Cavalgando, sem montaria, nunca teve um cavalo por entre as pernas, o jovenzinho menino, nascido e criado na roça desde quando veio ao mundo, num dia lindo, o qual nunca elegeria para me despedir dele, Jacintinho, apelidado no diminutivo por ser miudinho, notabilizou-se pelo bom humor salpicante, pela simpatia reinante, pelo jeitinho brejeiro de se dirigir aos outros, sempre pilheriando em velórios, quando ali estava por ser sepultado um sisudo homem do mato, distribuindo alegria onde antes a tristeza imperava, com sua carantonha enfezada, contando piadas, espalhando gracejos, bulindo com um, repetindo a dose com outro, por uma simplesinha máxima: se ele era alegre, feliz, por que não tentar repartir com os demais um cadinho dessa felicidade, tentar fazer sorrir quem não tinha o salutar hábito de mostrar os dentes, mesmo um tímido sorriso banguela? Por que ele, vindo ao mundo pobre, nascido no meio de um sarandi danado, sem nunca ter passado os olhos num livro mesmo que cheio de figuras apenas, somente letrado de desenhos animados, pois não bem entendia as letras, quanto mais elas todas unidas em palavras longas, para ele hieróglifos indecifráveis.
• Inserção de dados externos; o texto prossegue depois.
-- ==== Sys2Proof/Machine/Landing.lean ====
section
/-! DEFINITION. What arrives on the collective ports: the landing checks (R229), where each packet type lands
(R221, R226, R245), ACKs (R230), and what a failed check does (R232). -/

namespace Sys2Proof.Machine

/-! ## Check failures (R232) -/

inductive BadLand where
  | page (ctx : Nat)
  | parse
  | digest
deriving DecidableEq, Repr

/-- The record names SRC_RANK, GGID, CID and OFFSET in each case; GGID stands in the descriptor that follows (R214,
R232). -/
def checkRecord (i g : Nat) (k : Packet) (b : BadLand) (acks : List Ack) (p : Plane) : Plane :=
  let digest : Plane :=
    raise (ledgerAdd p 1461 1) .digestFail srcHub (some i)
      (dColl k.epoch.toNat k.cid.toNat k.ggid.toNat k.srcRank.toNat k.offset.toNat k.globalId.toNat 0 ++ gImage p g) acks
  match b with
  | .page id =>
    raiseLvl p .ctxPageBad 3 srcHub (some i)
      (dInstr 0 0 0 0 (toLE 4 id ++ toLE 4 k.srcRank.toNat ++ toLE 2 k.cid.toNat ++ toLE 8 k.offset.toNat ++ gImage p g)) acks
  | .parse =>
    if k.ptype.toNat < 2 then
      raiseLvl p .xafFormat 3 srcHub (some i)
        (dExec 0 0 k.globalId.toNat k.offset.toNat k.f.toInt k.srcRank.toNat 0 ++ toLE 2 k.cid.toNat ++ gImage p g) acks
    else digest
  | .digest => digest

/-- A host-assisted failure after formation sets HOST_HOLD in the Milestone that has formed. -/
def holdFormed (p : Plane) (i n : Nat) : Plane :=
  if dutyHw p i 2 || (epGet (getP p i) n).phase != .formed then p
  else modEp (setStatus i n 0x20 p) i n (fun e => { e with hostHold := true })

def checkFail (i g : Nat) (k : Packet) (b : BadLand) (p : Plane) : Plane :=
  let p := addPeerBad (addBad p g) g k.srcRank.toNat
  let p := checkRecord i g k b (checkAcks p i) p
  let p := holdFormed (checkStatus p i k.epoch.toNat 0) i k.epoch.toNat
  let p := sendAck p i g k 2
  if dutyHw p i 2 then rollbackNow p i 2 false else p

/-! ## Targets (check 6) -/

/-- The collective a packet belongs to, by its number, epoch and one of its groups. -/
def collFor (p : Plane) (i g : Nat) (k : Packet) (ops : List Nat) : Option Coll :=
  p.colls.find? (fun c => c.part == i && c.cid == k.cid.toNat && c.epoch == k.epoch.toNat && ops.contains c.op
    && (if usesList c.op then (levelsOf p c).contains g else c.gslot == g))

def inRange (c : Coll) (k : Packet) : Bool :=
  decide (c.offset ≤ k.offset.toNat) && decide (k.offset.toNat + k.count.toNat ≤ c.offset + c.count)

def opsOf (t : Nat) : List Nat :=
  match t with
  | 1 => [2]
  | 2 => [3, 4]
  | 3 => [5, 6]
  | 4 => [7]
  | 5 => [8]
  | 6 => [9, 10]
  | 9 => [12]
  | _ => []

inductive Target where
  | none
  | squares (s : Nat × Nat × Square)
  | coll (c : Coll)
  | pieces
  | verdict
  | ready
deriving DecidableEq, Repr

def squareFor (p : Plane) (i : Nat) (k : Packet) : Option (Nat × Nat × Square) :=
  (squaresOf p i k.epoch.toNat k.globalId.toNat).find? (fun s =>
    decide (s.2.2.offset < k.offset.toNat + k.count.toNat) && decide (k.offset.toNat < squareEnd s.2.2))

def targetOf (p : Plane) (i g : Nat) (k : Packet) : Target :=
  match k.ptype.toNat with
  | 0 => match squareFor p i k with
    | some s => .squares s
    | none => .none
  | 7 => .pieces
  | t =>
    if t = 6 ∧ 0xFFF0 ≤ k.cid.toNat then
      match k.cid.toNat with
      | 0xFFFF => .pieces
      | 0xFFFE => .verdict
      | 0xFFFD => .pieces
      | 0xFFFC => if ((getP p i).rollback.map Rollback.first) = some k.epoch.toNat then .ready else .none
      | _ => .none
    else
      match collFor p i g k (opsOf t) with
      | some c => if usesList c.op || inRange c k then .coll c else .none
      | none => .none

/-! ## Landing (checks 7 to 9, R105, R221) -/

/-- Bytes of an item of the types that have a fixed size. -/
def itemBytes (t : Nat) : Nat :=
  match t with
  | 3 => 16
  | 5 => 1
  | 6 => 8
  | _ => 4

def landed (i g : Nat) (k : Packet) (p : Plane) : Plane := sendAck p i g k 0

def landExact (i g : Nat) (k : Packet) (as : List Acc) (ev : List ArrayEvent) (p : Plane) : Plane :=
  let id := p.nextId
  landNew { p with nextId := id + 1 }
    ⟨id, i, k.epoch.toNat, k.globalId.toNat, k.offset.toNat, as, k.f.toInt,
      .packet g k.cid.toNat k.srcRank.toNat, some (g, k), 0, false, ev⟩

/-- Winner records and FP32 vectors: a contribution to this Plane's shard, or an owner's result. -/
def landItems (c : Coll) (k : Packet) (p : Plane) : Plane :=
  let sh := ownShard p c
  if !c.spread && decide (sh.1 ≤ k.offset.toNat) && decide (k.offset.toNat + k.count.toNat ≤ sh.1 + sh.2) then
    modColl p c.id (fun c => { c with
      got := c.got ++ [(gotKey c.gslot k.srcRank.toNat, k.offset.toNat, k.payload)] })
  else placeItems c k.offset.toNat k.payload p

/-- Digest of a packet of items without a context (R224). -/
def wordsOk (p : Plane) (i : Nat) (k : Packet) : Bool :=
  digestWords (dkeyAt p i 0) k.globalId.toNat 0 (words32 k.payload) == k.digest.toNat

def addPiece (i g : Nat) (k : Packet) (p : Plane) : Plane :=
  let key := pieceKey (if k.ptype.toNat = 7 then 0 else k.cid.toNat) g k.srcRank.toNat
  modEp p i k.epoch.toNat (fun e => { e with
    pieces := e.pieces ++ [(key, k.offset.toNat, k.last, k.payload)] })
Na escolinha rural, onde passou os melhores tempos da sua infância, perdida na lembrança, era tido como o palhacinho vesgo, pois fazia micagens torcendo os olhos pro lado direito, ficando irreconhecível naquela roupa de palhaço, nariz de palhaço, rosto todo pintado em branco e vermelho, para virar um palhaço verdadeiro não lhe faltava quase nada. A não ser os aplausos da platéia, cada vez menos frequentes nos circos de lonas furadas, que mais e mais desaparecem das grandes cidades.
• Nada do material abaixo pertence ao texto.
/-- The record goes to the first-fault area too (R329); not into a unit that is dead (log 113: DESIGN CHOICE, unsafe). -/
def pins (p : Plane) (r : Rec) : Bool :=
  decide (r.level ≤ 3) && decide (p.bb.pin < firstSize) && !unitDead p (firstOff p.bb.pin) 64

/-- One record reaches NVM: the first-fault area, the ring, what acknowledges it, the mirror. -/
def programRec (p : Plane) (x : Rec × List Ack) : Plane :=
  let b := p.bb
  let slot := x.1.seq % ringSize
  let pin := pins p x.1
  let r := { x.1 with pinned := pin }
  if unitDead p (ringOff slot) 64 then p
  else
    let p := { p with bb := { b with
      ring := spPut (b.ring.filter (fun y => !erasedBy r.seq y)) slot r
      torn := if slot = 0 ∨ sameUnit (slot - 1) slot = false then b.torn.filter (fun t => !sameUnit t slot) else b.torn
      first := if pin then spPut b.first b.pin r else b.first
      pin := if pin then b.pin + 1 else b.pin
      mirror := if bit p.duties.toNat 8 then b.mirror else b.mirror ++ [recBytes r] } }
    x.2.foldl applyAck (ledgerAdd p 17 1)

/-- A coalesced record when room returns (R327). -/
def writeCoal (p : Plane) : Plane :=
  match p.bb.coal with
  | [] => p
  | c :: t =>
    if 4096 ≤ p.bb.queue.length then p
    else
      let r : Rec := ⟨p.bb.nextSeq, rocOf p c.source, c.level, c.source, c.code, c.part, false, false, false, true,
        zeros 32 ++ toLE 4 c.count⟩
      { p with bb := { p.bb with
        queue := p.bb.queue ++ [(r, c.acks)]
        nextSeq := p.bb.nextSeq + 1
        coal := t } }

def writeLost (p : Plane) : Plane :=
  if p.bb.lost = 0 ∨ 4096 ≤ p.bb.queue.length ∨ p.bb.coal ≠ [] then p
  else
    let n := p.bb.lost
    let acks := p.bb.lostAcks
    let p := { p with bb := { p.bb with
      lost := 0
      lostAcks := [] } }
    raise (ledgerAdd p 18 n) .recordsLost srcCore none (toLE 8 n) acks

/-- The mirror write of the first waiting record (R330); one at a time. -/
def startMirror (p : Plane) : Plane :=
  if p.memp.any (fun m => (m.2.reqs ++ m.2.waiting).any (fun r => r.owner == .mirror)) then p
  else
    match p.bb.mirror with
    | [] => p
    | bs :: _ =>
      let a := (p.regs.bbmBase.toNat + 64 * (p.regs.widx.toNat % 2 ^ p.regs.log2n.toNat)) % 2 ^ 52
      agentReq (memStore p a bs) .write a 64 .mirror none

/-- A page of at most four records is programmed (R326, R327). (log 35: DESIGN CHOICE, unsafe) -/
def recordProgrammed (p : Plane) : Plane :=
  if p.regs.state ≠ .ready ∧ p.regs.state ≠ .halted then p
  else
    let page := p.bb.queue.take 4
    let p := { p with bb := { p.bb with queue := p.bb.queue.drop 4 } }
    let p := page.foldl programRec p
    let p := writeCoal (writeCoal (writeCoal (writeCoal p)))
    startMirror (writeLost p)

def execRecordProgrammed (s : State) : Host.Outcome State Fault Refusal := onPlaneS s recordProgrammed

/-! ## BLACKBOX_READ (R293, R328, R329) -/

/-- Ring records in ascending order of SEQ. -/
def ringOrder (b : BlackBox) : List Rec :=
  let top := (b.ring.foldl (fun n r => max n r.2.seq) 0) % ringSize
  ((b.ring.filter (fun r => decide (top < r.1))) ++ (b.ring.filter (fun r => decide (r.1 ≤ top)))).map Prod.snd

def visibleTo (mgmt : Bool) (i : Nat) (r : Rec) : Bool := mgmt || r.part == none || r.part == some i

/-- Up to `n` visible records of a list of (position, record), and the position after the last examined. -/
def takeRecs (ok : Rec → Bool) : Nat → List (Nat × Rec) → Nat → List Rec × Nat
  | _, [], k => ([], k)
  | 0, _, k => ([], k)
  | n + 1, (j, r) :: t, _ =>
    if ok r then
      let x := takeRecs ok n t (j + 1)
      (r :: x.1, x.2)
    else takeRecs ok (n + 1) t (j + 1)

def readRow : VerbRow := ⟨0x50, anyReq, false, .no⟩

/-- (log 112: DESIGN CHOICE, unsafe) -/
def readRun (c : Call) (p : Plane) : Plane :=
  let first := c.q.arg 0
  let n := c.arg 1 31 0
  let d := c.arg 2 51 0
  let area := c.flag 3 0
  let b := p.bb
  let ok := visibleTo (isMgmt p c.s) c.i
  if 65536 < n ∨ d % 64 ≠ 0 then c.err stBadArg p
  else if (if area then b.pin else b.nextSeq) < first then c.err stRecordRange p
  else
    let recs := ringOrder b
    let oldest := (recs.head?.map Rec.seq).getD b.nextSeq
    let x :=
      if area then takeRecs ok n (b.first.filter (fun r => decide (first ≤ r.1))) first
      else takeRecs ok n ((recs.filter (fun r => decide (first ≤ r.seq))).map (fun r => (r.seq, r))) (max first oldest)
    let bs := x.1.flatMap recBytes
    if !memOk p c.i d bs.length then c.err stMemFault p
    else c.output d bs [x.1.length, x.2, if area then 0 else oldest] p

def execBlackboxRead (m : Fin 64) (fails : Fails) (s : State) : Host.Outcome State Fault Refusal :=
  onPlaneS s (runVerbMem m.val readRow fails readRun)

/-! ## TIME_NOTE (R292) -/

def timeRow : VerbRow := ⟨0x53, anyReq, false, .no⟩

/-- The response waits for the record; a full queue holds the verb, so that its record gets a SEQ. -/
def timeRun (c : Call) (p : Plane) : Plane :=
  if 4096 ≤ p.bb.queue.length then p
  else
    let key := p.order
    let seq := p.bb.nextSeq
    let p := c.wait (.nvm key) p
    raise p .timeNote srcCore none (toLE 8 (c.q.arg 0) ++ toLE 4 (c.arg 1 31 0)) [.respond key (okResp [seq])]

def execTimeNote (m : Fin 64) (s : State) : Host.Outcome State Fault Refusal :=
  onPlaneS s (runVerb m.val timeRow timeRun)

/-! ## MARGIN_REPORT (R321) -/

def marginRow : VerbRow := ⟨0x52, anyReq, false, .no⟩

def slackWord (p : Plane) (f : Region → Nat) : Nat := forN 8 0 (fun n r => n + f (getRg p r) * 2 ^ (8 * r))

def pacedMask (p : Plane) : Nat := forN 8 0 (fun n r => if regionLevel p r < 15 then n + 2 ^ r else n)

/-- Each report restarts the lowest-code record. -/
def marginRun (c : Call) (p : Plane) : Plane :=
  let v := [slackWord p Region.slack, slackWord p Region.slackMin, pacedMask p]
  c.ok v (forN 8 p (fun p r => modRg p r (fun x => { x with slackMin := x.slack })))

def execMarginReport (m : Fin 64) (s : State) : Host.Outcome State Fault Refusal :=
  onPlaneS s (runVerb m.val marginRow marginRun)

/-! ## The ledger -/

def cntAt (l : Sparse Nat) (i : Nat) : Nat := spGetD l i 0

/-- The signed range of an image: counters 0 to 2,039, counter 7 as 0. -/
def signedBytes (cnt : Sparse Nat) : List Byte :=
  (List.range 2040).flatMap (fun i => toLE 8 (if i = 7 then 0 else cntAt cnt i))

/-- r then s, big-endian. -/
def sigBytes (s : BitVec 512) : List Byte := (toLE 64 s.toNat).reverse

def imageWithout (f : Flushed) : List Byte :=
  signedBytes f.cnt ++ sigBytes f.sig ++ (List.range 4096).flatMap (fun b => toLE 4 (cntAt f.hist b))

/-- A flushed image: 32,768 B, its CRC in bits [31:0] of counter 7 (R335). -/
def ledgerImage (f : Flushed) : List Byte :=
  let b := imageWithout f
  b.take 56 ++ toLE 4 (crc32c b) ++ b.drop 60

/-- The latest flushed image (R337); an erased slot reads 0xFF. -/
def latestFlush (p : Plane) : Option Flushed := p.ledger.last.bind (spGet p.nvm.ledger)

def latestImage (p : Plane) : List Byte :=
  match latestFlush p with
  | some f => ledgerImage f
  | none => List.replicate 32768 0xFF#8

def latestSeq (p : Plane) : Nat := ((latestFlush p).map (fun f => cntAt f.cnt 1)).getD 0

/-- A signature of the identity key; 64 zero bytes after IDENTITY_BAD (R340, R341). -/
def sign (p : Plane) (bs : List Byte) : Plane × BitVec 512 :=
  if p.boot.identityBad then (p, 0)
  else
    let s := Config.ecdsaSign p.freeCtr bs
    (ledgerAdd { p with freeCtr := p.freeCtr + 1 } 27 1, s)

def setCnt (l : Sparse Nat) (i n : Nat) : Sparse Nat := spSet 0 l i n

def reasonCode : FlushReason → Nat
  | .period => 0
  | .orderlyStop => 1
  | .ledgerRead => 2

/-- Counters 1 to 6 of the frozen copy (R335 step 2). (log 114: DESIGN CHOICE, unsafe) -/
def flushCnt (p : Plane) (r : FlushReason) : Sparse Nat :=
  let c := p.ledger.cnt
  let c := setCnt (setCnt c 1 (cntAt c 1 + 1)) 2 (reasonCode r)
  let c := setCnt (setCnt c 3 p.bb.nextSeq) 4 p.bb.pin
  setCnt (setCnt c 5 p.pins.refRoc) 6 (p.fuses.serial.toNat % 2 ^ 64)

def isLedgerWrite (w : NvmWrite) : Bool :=
  match w with
  | .ledger _ _ _ => true
  | _ => false

def joinFlush (r : List LedgerReader) (w : NvmWrite) : NvmWrite :=
  match w with
  | .ledger k f l => .ledger k f (l ++ r)
  | w => w

/-- A flush; one that is requested while another runs joins it (R335, R336). -/
def flush (reason : FlushReason) (readers : List LedgerReader) (p : Plane) : Plane :=
  if p.nvm.writes.any isLedgerWrite then
    { p with nvm := { p.nvm with writes := p.nvm.writes.map (joinFlush readers) } }
  else
    let c := flushCnt p reason
    let hist := p.ledger.hist
    let p := { p with ledger := { p.ledger with cnt := c } }
    let x := sign p (signedBytes c)
    let w : NvmWrite := .ledger (cntAt c 1 % 2048) ⟨c, hist, x.2⟩ readers
    { x.1 with nvm := { x.1.nvm with writes := x.1.nvm.writes ++ [w] } }

/-- LEDGER_FLUSH: the period counts only in the hardware mode of the duty. -/
def ledgerFlush (r : FlushReason) (p : Plane) : Plane :=
  if p.regs.state ≠ .ready ∨ (r = .period ∧ bit p.duties.toNat 9 = true) then p else flush r [] p

def execLedgerFlush (reason : FlushReason) (s : State) : Host.Outcome State Fault Refusal :=
  onPlaneS s (ledgerFlush reason)

def ledgerRow : VerbRow := ⟨0x51, anyReq, true, .no⟩

/-- LEDGER_READ (R293, R337). -/
def ledgerReadRun (c : Call) (p : Plane) : Plane :=
  let d := c.arg 0 51 0
  if d % 4096 ≠ 0 then c.err stBadArg p
  else if !memOk p c.i d 32768 then c.err stMemFault p
  else if c.flag 1 0 then
    let key := p.order
    flush .ledgerRead [⟨key, c.i, d, c.fails⟩] (c.wait (.nvm key) p)
  else c.output d (latestImage p) [32768, latestSeq p] p

def execLedgerRead (m : Fin 64) (fails : Fails) (s : State) : Host.Outcome State Fault Refusal :=
  onPlaneS s (runVerbMem m.val ledgerRow fails ledgerReadRun)

/-! ## LEDGER_SAMPLE (R334) -/

def histBump (l : Ledger) (h b : Nat) : Ledger :=
  { l with hist := spSet 0 l.hist (64 * h + b) (sat32 (spGetD l.hist (64 * h + b) 0) 1) }

def tempBin (t : Int) : Nat := min 63 ((t + 10) / 2).toNat

def sampleRegion (p : Plane) (r : Nat) : Plane :=
  let x := getRg p r
  let l := histBump (histBump (histBump p.ledger (1 + r) (tempBin x.temp)) (9 + r) (x.slackLedger / 4))
    (17 + r) (regionLevel p r)
  modRg { p with ledger := l } r (fun x => { x with slackLedger := x.slack })

/-- Every 2^24 ROC counts of the reference region. -/
def ledgerSample (p : Plane) : Plane :=
  if p.regs.state ≠ .ready ∧ p.regs.state ≠ .halted then p
  else
    let p := forN 8 p sampleRegion
    { p with ledger := histBump (histBump p.ledger 0 (p.pins.vreq / 4)) 25 (min 63 (p.pins.watts / 20)) }

def execLedgerSample (s : State) : Host.Outcome State Fault Refusal := onPlaneS s ledgerSample

/-! ## ATTEST (R342) -/

def attestRow : VerbRow := ⟨0x54, anyReq, false, .no⟩

def beBytes (n w : Nat) : List Byte := (toLE n w).reverse

/-- The newer identity copy (R339). -/
def identNow (p : Plane) : Option IdentCopy :=
  p.nvm.ident.foldl (fun a c => match a with
    | none => some c
    | some b => if b.gen < c.gen then some c else a) none

/-- The first-fault area, slots 0 to PIN − 1. -/
def firstBytes (p : Plane) : List Byte :=
  (List.range p.bb.pin).flatMap (fun k => match spGet p.bb.first k with
    | some r => recBytes r
    | none => spGetD p.bb.tornFirst k (List.replicate 64 0xFF#8))

def plId : Nat := 0x0064 * 2 ^ 16 + 0x0302

/-- Bytes 0 to 319. -/
def attestBody (p : Plane) (nonce : List Byte) : List Byte :=
  let sigs := cntAt p.ledger.cnt 27 + (if p.boot.identityBad then 0 else 1)
  toLE 2 1 ++ toLE 2 ((if p.boot.identityBad then 1 else 0) + (if p.boot.ledgerZero then 2 else 0)) ++ toLE 4 384
    ++ nonce ++ toLE 16 p.fuses.serial.toNat ++ beBytes 64 (((identNow p).map IdentCopy.pub).getD 0).toNat
    ++ beBytes 32 p.boot.imageHash.toNat ++ beBytes 32 p.fuses.fwKeyHash.toNat ++ toLE 4 p.regs.release.toNat
    ++ toLE 4 plId ++ toLE 8 (fencedMask p).toNat ++ toLE 8 p.fuses.factoryFence.toNat ++ toLE 8 p.bb.nextSeq
    ++ toLE 8 p.bb.pin ++ beBytes 32 (Config.sha256 (latestImage p)).toNat
    ++ beBytes 32 (Config.sha256 (firstBytes p)).toNat ++ toLE 8 p.pins.refRoc ++ toLE 8 sigs
    ++ zeros 16

def attestRun (c : Call) (p : Plane) : Plane :=
  let a := c.arg 0 51 0
  let d := c.arg 1 51 0
  if c.arg 2 31 0 < 384 then c.err stBadArg p
  else if !c.accessOk p a 32 then c.readFault a 32 p
  else if !memOk p c.i d 384 then c.err stMemFault p
  else
    let b := attestBody p (memAt p a 32)
    let x := sign p b
    c.output d (b ++ sigBytes x.2) [384] x.1

def execAttest (m : Fin 64) (fails : Fails) (s : State) : Host.Outcome State Fault Refusal :=
  onPlaneS s (runVerbMem m.val attestRow fails attestRun)

/-! ## NVM (R305, R339, R351, R355) -/

/-- The newest two configuration copies. -/
def putCfg (l : List CfgCopy) (c : CfgCopy) : List CfgCopy :=
  (l.filter (fun x => decide (c.gen ≤ x.gen + 1))) ++ [c]

/-- A mask is in NVM: the FENCE or UNFENCE record, and with it what acknowledges it. -/
def maskWritten (p : Plane) (e : Nat) (fence : Bool) (key : Option Nat) (v0 : Nat) : Plane :=
  let acks : List Ack := (if fence then [.pl 1] else []) ++ (match key with
    | some k => [.respond k (okResp (if fence then [v0] else []))]
    | none => [])
  raise p (if fence then .fence else .unfence) srcCore (partOfRegion p (e / 8)) (dHw p (e / 8) e 0 0) acks

def giveImage (f : Flushed) (p : Plane) (r : LedgerReader) : Plane :=
  let p := storeFail r.fails r.dst (ledgerImage f) p
  match failedReqs r.fails r.dst 32768 with
  | [] => ackVerb r.key (okResp [32768, cntAt f.cnt 1]) p
  | bad => verbErrors r.part [.respond r.key (errResp stMemFault)] bad p

/-- Where a write goes (R338, R339). -/
def writeSpan (w : NvmWrite) : Nat × Nat :=
  match w with
  | .cfg c _ _ _ _ => (0x56430000 + 0x1000 * (c.gen % 2), 4096)
  | .ledger k _ _ => (0x12400000 + 32768 * k, 32768)

/-- A slot that is not blank has its erase unit erased first: the other old slots of the unit go with it (R335 step 5). -/
def eraseFor (l : Sparse Flushed) (k : Nat) : Sparse Flushed :=
  if (spGet l k).isNone then l
  else l.filter (fun x => 32768 * x.1 / Config.eraseUnit != 32768 * k / Config.eraseUnit)

/-- Read Status shows that firmware's first NVM write is complete. A write to a unit without a spare is never
acknowledged (R339). -/
def nvmComplete (p : Plane) : Plane :=
  match p.nvm.started, p.nvm.writes with
  | true, w :: t =>
    let p := { p with nvm := { p.nvm with
      writes := t
      started := false } }
    if unitDead p (writeSpan w).1 (writeSpan w).2 then p
    else
      match w with
      | .cfg c e fence key v0 =>
        maskWritten { p with nvm := { p.nvm with cfg := putCfg p.nvm.cfg c } } e fence key v0
      | .ledger k f readers =>
        let p := { p with
          nvm := { p.nvm with ledger := spPut (eraseFor p.nvm.ledger k) k f }
          ledger := { p.ledger with last := some k } }
        readers.foldl (giveImage f) (ledgerAdd p 16 1)
  | _, _ => p

/-- The commands of a write on the port, in order (R305). -/
def writeCmds (blank : Bool) : List NvmCmd :=
  (if blank then [] else [.writeEnable, .erase, .readStatus]) ++ [.writeEnable, .pageProgram, .readStatus]

/-- The output NVM_RESET_N: low while PWR_OK is low; the start-up command covers the counts after it rises. -/
def nvmResetN (p : Plane) : Bool := p.regs.held != .power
Quis a vida, o meio de sobreviver dentro dela, cada vez mais difícil, a crise na roça mostrava a roça de milho perdendo as espigas, a porcada emagrecendo, o leite perdendo preço, logo na estação chuvosa, os insumos mais e mais defasados, com os preços no andar de cima, ao contrário do preço do subproduto das tetas das vacas, um dia Jacinto, já quase maior de idade, faltava-lhe um ano apenas para completar vinte e um, o alegre e salpicador de bom humor dobrou a porteira torta, pegou carona no caminhão leiteiro, e partiu, sem olhar para trás, as pastagens que tanto amava, a casinha tosca onde nasceu, as vacas pelas quais demonstrava carinho e um respeito que lhes extrapolava os chifres, os úberes cheios de onde vazava leite, as crias que berravam de fome, as galinhas caipiras que botavam na moita, protegendo os ovos, dos quais nasciam ninhadas de pintos amarelinhos, muitos eram presas fáceis dos tucanos e dos gaviões.
Jacinto moço, trazendo na mochila gasta além de algumas trocas de roupa, coisas velhas, sem valor, algumas parcas economias que o pai trabalhador deixou numa carteira herança do avô materno, não se esqueceu jamais da fama de rapaz alegre, brincalhão, que adorava lançar, mesmo a desconhecidos, ao descer ou subir a rua principal da cidade onde veio morar, no lindo estado das Minas Gerais, bons dias a esmo, bulindo com um, proseando com terceiros, contando piadas de gente da roça que nunca foi à cidade, assim ia indo, até que bem, quando, num dia de azar ao quadrado, deu de cara e fuça num sujeito de estopim curto, cujo trabalho já conhecia, desde tempos recentes.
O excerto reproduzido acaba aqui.